Don’t bring your kids. Some people think bringing in their children will show they don’t have home care or show that they were part of a domestic violence event, and the child is witness to the fact that they don’t get child support. Judge Siegel emphasizes that we are the voice for the children. Don’t put them in the middle. Children love their parents, and putting them in that situation to take sides is not healthy.
A lot of litigants, predominantly female, come into court unrepresented. And it seems as though they come in unaware of so many of the technicalities, and statutes – things that they are judged on and therefore at a disadvantage in court. So if this is you, if you’re not being represented, are you at a disadvantage in getting a divorce? Judge Siegel says the short answer is yes. The long answer is unless your case is super simple – meaning you’re there simply to get your divorce and might not have all the complications of children or you both are living wage earners – everyone is aided by having assistance from people that are knowledgeable in court. So yes, Hon. Judge Siegal does recommend having representation because unless you’re doing extensive research or know all the ins and outs of a divorce proceeding, you will be at a disadvantage.
Is the Law in my Favor?
In some states, yes, the law will be more favorable toward women to receive a fair share of alimony and aid them in the care and raising of their children. But the law has changed. Some changes were positive in regards to alimony, but in some aspects, they are negative changes, in terms of custody and parenting time. “At the end of the day, it’s really how you advocate, as opposed to the law per se,” Hon. Judge Siegal says. But then, there are states where she sees that women are the ones at a disadvantage, especially if they are not the wage earners. It depends on where you are and where you go to resolve your situation.

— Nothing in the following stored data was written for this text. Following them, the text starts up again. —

def rowsDlpe : List RegRow :=
  [⟨0x40, 1, 4, 0x63003fff, 0x0, 0x0, 0x0, 0xe3003fff, 0xe3003fff⟩,
   ⟨0x44, 1, 4, 0x0, 0x0, 0x0, 0x0, 0xffff3fff, 0x0⟩,
   ⟨0x48, 1, 4, 0xffffffff, 0x0, 0x0, 0x0, 0xffffffff, 0xffffffff⟩,
   ⟨0x4c, 1, 4, 0xffffffff, 0x0, 0x0, 0x0, 0xffffffff, 0xffffffff⟩,
   ⟨0x50, 1, 4, 0xff1f, 0x0, 0x0, 0x0, 0xff1f, 0xff1f⟩,
   ⟨0x54, 1, 4, 0x3fff, 0x0, 0x0, 0x0, 0x3fff, 0x3fff⟩,
   ⟨0x58, 1, 4, 0x0, 0x0, 0x0, 0x0, 0xffffffff, 0x0⟩,
   ⟨0x5c, 1, 4, 0x0, 0x0, 0x0, 0x0, 0xffffffff, 0x0⟩,
   ⟨0x60, 1, 4, 0xffffffff, 0x0, 0x0, 0x0, 0xffffffff, 0xffffffff⟩,
   ⟨0x64, 1, 4, 0xffff, 0x0, 0x0, 0x0, 0xffff, 0xffff⟩,
   ⟨0x68, 1, 4, 0x0, 0x0, 0x0, 0x0, 0xffffffff, 0x0⟩,
   ⟨0x6c, 1, 4, 0x0, 0x0, 0x0, 0x0, 0x800001ff, 0x0⟩,
   ⟨0x80, 32, 4, 0xb0000fff, 0x0, 0x0, 0x0, 0xb0000fff, 0xb0000fff⟩]

def rowsZlnk : List RegRow :=
  [⟨0x8, 1, 4, 0x4, 0x0, 0x0, 0x0, 0x4, 0x4⟩,
   ⟨0x40, 1, 4, 0x0, 0x0, 0x0, 0x0, 0xf0000000, 0xf0000000⟩,
   ⟨0x44, 1, 4, 0x0, 0x0, 0x0, 0x0, 0xffff0000, 0x0⟩,
   ⟨0x48, 1, 4, 0x0, 0x0, 0x0, 0x0, 0x3ffff, 0x0⟩,
   ⟨0x4c, 1, 4, 0x0, 0x0, 0x0, 0xffffffff, 0xffffffff, 0x0⟩,
   ⟨0x50, 1, 4, 0x0, 0x0, 0x0, 0xffffffff, 0xffffffff, 0x0⟩,
   ⟨0x54, 1, 4, 0x0, 0x0, 0x0, 0xffffffff, 0xffffffff, 0x0⟩,
   ⟨0x58, 1, 4, 0x0, 0x0, 0x0, 0xffffffff, 0xffffffff, 0x0⟩,
   ⟨0x5c, 1, 4, 0x0, 0x0, 0x0, 0xffffffff, 0xffffffff, 0x0⟩,
   ⟨0x60, 1, 4, 0x0, 0x0, 0x0, 0xffffffff, 0xffffffff, 0x0⟩,
   ⟨0x70, 1, 4, 0x0, 0x0, 0x0, 0x0, 0xffff, 0x0⟩,
   ⟨0x74, 1, 4, 0xffffff, 0x0, 0x0, 0x0, 0xffffff, 0xffffff⟩,
   ⟨0x80, 16, 4, 0x0, 0x0, 0x0, 0x0, 0x8003ffff, 0x8003ffff⟩,
   ⟨0x100, 16, 64, 0x0, 0x0, 0x0, 0x0, 0x2, 0x2⟩,
   ⟨0x104, 16, 64, 0x0, 0x0, 0x0, 0x0, 0xf0ffffff, 0x0⟩,
   ⟨0x108, 16, 64, 0x0, 0x0, 0x0, 0x0, 0xffffffe0, 0xffffffe0⟩,
   ⟨0x10c, 16, 64, 0x0, 0x0, 0x0, 0x0, 0xffff, 0xffff⟩,
   ⟨0x110, 16, 64, 0x0, 0x0, 0x0, 0x0, 0xffffffe0, 0x0⟩,
   ⟨0x114, 16, 64, 0x0, 0x0, 0x0, 0x0, 0xffff, 0x0⟩,
   ⟨0x118, 16, 64, 0x0, 0x0, 0x0, 0x0, 0x0, 0x0⟩,
   ⟨0x11c, 16, 64, 0x0, 0x0, 0x0, 0x0, 0x7ff001f, 0x7ff001f⟩,
   ⟨0x120, 16, 64, 0x0, 0x0, 0x0, 0x0, 0xffffffff, 0x0⟩,
   ⟨0x124, 16, 64, 0x0, 0x0, 0x0, 0xffffffff, 0xffffffff, 0x0⟩,
   ⟨0x128, 16, 64, 0x0, 0x0, 0x0, 0x0, 0xffffffff, 0x0⟩,
   ⟨0x12c, 16, 64, 0x0, 0x0, 0x0, 0x0, 0xffffffff, 0x0⟩,
   ⟨0x800, 64, 32, 0x80000000, 0x7c7c3fff, 0x0, 0x0, 0xfc7c3fff, 0xfc7c3fff⟩,
   ⟨0x804, 64, 32, 0x0, 0xff07ffff, 0x0, 0x0, 0xff07ffff, 0xff07ffff⟩,
   ⟨0x808, 64, 32, 0x0, 0xffffffff, 0x0, 0x0, 0xffffffff, 0xffffffff⟩,
   ⟨0x80c, 64, 32, 0x0, 0x0, 0x0, 0x0, 0x1fffff, 0x1fffff⟩,
   ⟨0x810, 64, 32, 0x0, 0xffffffff, 0x0, 0x0, 0xffffffff, 0xffffffff⟩,
   ⟨0x814, 64, 32, 0x0, 0x0, 0x0, 0x0, 0xffffffff, 0xffffffff⟩,
   ⟨0x818, 64, 32, 0x0, 0x0, 0x0, 0x0, 0xffffffff, 0xffffffff⟩,
   ⟨0x81c, 64, 32, 0x0, 0x0, 0x0, 0xffffffff, 0xffffffff, 0x0⟩]

def rowsEthp : List RegRow :=
  [⟨0x40, 1, 4, 0x10000000, 0x0, 0x0, 0x0, 0xffffc000, 0xffffc000⟩,
   ⟨0x44, 1, 4, 0x0, 0x0, 0x0, 0x0, 0xc0000000, 0x0⟩,
   ⟨0x48, 1, 4, 0xffffffff, 0x0, 0x0, 0x0, 0xffffffff, 0xffffffff⟩,
   ⟨0x4c, 1, 4, 0x0, 0x0, 0x0, 0x80000000, 0x80003fff, 0x0⟩,
   ⟨0x50, 1, 4, 0x0, 0x0, 0x0, 0x0, 0xffffffff, 0x0⟩,
   ⟨0x54, 1, 4, 0x0, 0x0, 0x0, 0x0, 0xffffffff, 0x0⟩,
   ⟨0x58, 1, 4, 0x0, 0x0, 0x0, 0x0, 0xffffffff, 0x0⟩,
   ⟨0x5c, 1, 4, 0x8000003f, 0x0, 0x0, 0x0, 0xa000003f, 0x8000003f⟩,
   ⟨0x60, 1, 4, 0xffffffff, 0x0, 0x0, 0x0, 0xffffffff, 0xffffffff⟩,
   ⟨0x64, 1, 4, 0xffffffff, 0x0, 0x0, 0x0, 0xffffffff, 0xffffffff⟩,
   ⟨0x68, 1, 4, 0xffffffff, 0x0, 0x0, 0x0, 0xffffffff, 0xffffffff⟩,
   ⟨0x70, 1, 4, 0x0, 0x0, 0x0, 0xffffffff, 0xffffffff, 0x0⟩,
   ⟨0x74, 1, 4, 0x0, 0x0, 0x0, 0xffffffff, 0xffffffff, 0x0⟩,
   ⟨0x78, 1, 4, 0x0, 0x0, 0x0, 0xffffffff, 0xffffffff, 0x0⟩,
   ⟨0x7c, 1, 4, 0x0, 0x0, 0x0, 0xffffffff, 0xffffffff, 0x0⟩,
   ⟨0x80, 1, 4, 0x0, 0x0, 0x0, 0xffffffff, 0xffffffff, 0x0⟩,
   ⟨0x84, 1, 4, 0x0, 0x0, 0x0, 0xffffffff, 0xffffffff, 0x0⟩,
   ⟨0x88, 1, 4, 0x0, 0x0, 0x0, 0xffffffff, 0xffffffff, 0x0⟩,
   ⟨0x8c, 1, 4, 0x0, 0x0, 0x0, 0xffffffff, 0xffffffff, 0x0⟩,
   ⟨0x90, 1, 4, 0x0, 0x0, 0x0, 0xffffffff, 0xffffffff, 0x0⟩,
   ⟨0x100, 32, 8, 0xff000fff, 0x0, 0x0, 0x0, 0xff000fff, 0xff000fff⟩,
   ⟨0x104, 32, 8, 0xffffffff, 0x0, 0x0, 0x0, 0xffffffff, 0xffffffff⟩,
   ⟨0x200, 64, 8, 0xff, 0x0, 0x0, 0x0, 0xff, 0xff⟩,
   ⟨0x204, 64, 8, 0xffffffff, 0x0, 0x0, 0x0, 0xffffffff, 0xffffffff⟩,
   ⟨0x400, 32, 32, 0x80000000, 0x7c7c3fff, 0x0, 0x0, 0xfc7c3fff, 0xfc7c3fff⟩,
   ⟨0x404, 32, 32, 0x0, 0xff07ffff, 0x0, 0x0, 0xff07ffff, 0xff07ffff⟩,
   ⟨0x408, 32, 32, 0x0, 0xffffffff, 0x0, 0x0, 0xffffffff, 0xffffffff⟩,
   ⟨0x40c, 32, 32, 0x0, 0x0, 0x0, 0x0, 0x1fffff, 0x1fffff⟩,
   ⟨0x410, 32, 32, 0x0, 0xffffffff, 0x0, 0x0, 0xffffffff, 0xffffffff⟩,
   ⟨0x414, 32, 32, 0x0, 0x0, 0x0, 0x0, 0xffffffff, 0xffffffff⟩,
   ⟨0x418, 32, 32, 0x0, 0x0, 0x0, 0x0, 0xffffffff, 0xffffffff⟩,
   ⟨0x41c, 32, 32, 0x0, 0x0, 0x0, 0xffffffff, 0xffffffff, 0x0⟩]

def rowsHpci : List RegRow :=
  [⟨0x40, 1, 4, 0x0, 0x0, 0x0, 0x0, 0xfff000ff, 0x0⟩,
   ⟨0x44, 1, 4, 0x3ff, 0x0, 0x0, 0x0, 0x3ff, 0x3ff⟩,
   ⟨0x48, 1, 4, 0x0, 0x0, 0x0, 0x0, 0x0, 0x0⟩,
   ⟨0x4c, 1, 4, 0x0, 0x0, 0x0, 0x0, 0xff000001, 0x0⟩,
   ⟨0x50, 1, 4, 0x0, 0x0, 0x0, 0x0, 0xffffffff, 0x0⟩,
   ⟨0x54, 1, 4, 0x0, 0x0, 0x0, 0x0, 0xffff, 0x0⟩,
   ⟨0x58, 1, 4, 0x0, 0x0, 0x0, 0xffffffff, 0xffffffff, 0x0⟩,
   ⟨0x5c, 1, 4, 0x0, 0x0, 0x0, 0xffffffff, 0xffffffff, 0x0⟩,
   ⟨0x800, 64, 32, 0x80000000, 0x703c3fff, 0x0, 0x0, 0xf03c3fff, 0xf03c3fff⟩,
   ⟨0x804, 64, 32, 0x0, 0xff07ffff, 0x0, 0x0, 0xff07ffff, 0xff07ffff⟩,
   ⟨0x808, 64, 32, 0x1, 0xfffff000, 0x0, 0x0, 0xfffff001, 0xfffff001⟩,
   ⟨0x80c, 64, 32, 0x0, 0xffffffff, 0x0, 0x0, 0xffffffff, 0xffffffff⟩,
   ⟨0x810, 64, 32, 0x0, 0xffffffff, 0x0, 0x0, 0xffffffff, 0xffffffff⟩,
   ⟨0x814, 64, 32, 0x0, 0x0, 0x0, 0x0, 0xffff, 0x0⟩,
   ⟨0x818, 64, 32, 0x0, 0x0, 0x0, 0x0, 0xffff, 0xffff⟩,
   ⟨0x81c, 64, 32, 0x0, 0x0, 0x0, 0xffffffff, 0xffffffff, 0x0⟩]

def rowsHdma : List RegRow :=
  [⟨0x40, 1, 4, 0x0, 0x0, 0x0, 0x0, 0xffffffff, 0x0⟩,
   ⟨0x44, 1, 4, 0xffffff, 0x0, 0x0, 0x0, 0xffffff, 0xffffff⟩,
   ⟨0x48, 1, 4, 0x0, 0x0, 0xffffffff, 0x0, 0xffffffff, 0x0⟩,
   ⟨0x100, 32, 64, 0x0, 0x0, 0x0, 0x0, 0x2, 0x2⟩,
   ⟨0x104, 32, 64, 0x0, 0x0, 0x0, 0x0, 0xf0ffffff, 0x0⟩,
   ⟨0x108, 32, 64, 0x0, 0x0, 0x0, 0x0, 0xffffffe0, 0xffffffe0⟩,
   ⟨0x10c, 32, 64, 0x0, 0x0, 0x0, 0x0, 0xffff, 0xffff⟩,
   ⟨0x110, 32, 64, 0x0, 0x0, 0x0, 0x0, 0xffffffe0, 0x0⟩,
   ⟨0x114, 32, 64, 0x0, 0x0, 0x0, 0x0, 0xffff, 0x0⟩,
   ⟨0x118, 32, 64, 0x0, 0x0, 0x0, 0x0, 0x0, 0x0⟩,
   ⟨0x11c, 32, 64, 0x0, 0x0, 0x0, 0x0, 0x7ff001f, 0x7ff001f⟩,
   ⟨0x120, 32, 64, 0x0, 0x0, 0x0, 0x0, 0xffffffff, 0x0⟩,
   ⟨0x124, 32, 64, 0x0, 0x0, 0x0, 0xffffffff, 0xffffffff, 0x0⟩,
   ⟨0x128, 32, 64, 0x0, 0x0, 0x0, 0x0, 0xffffffff, 0x0⟩,
   ⟨0x12c, 32, 64, 0x0, 0x0, 0x0, 0x0, 0xffffffff, 0x0⟩]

So Overall, Settling vs. Going to Court?
Even as a judge, Hon. Judge Siegal still recommends people opt for settling and not taking it to court if they can avoid it. “Your better view is to be in control, to do your homework, to select a good attorney, and to try to resolve your case,” Hon. Judge Siegal recommends. “Be part of the 95% of people that resolve their case, as opposed to that small number that is insistent that they must be tried by a stranger – however smart – a stranger.” In addition, the emotional and financial toll that going to court will take on you isn’t worth it unless necessary.
The bottom line, do the best you can. Listen to Judge Siegel. There are so many options out there for you if you’re trying to decide which path to take.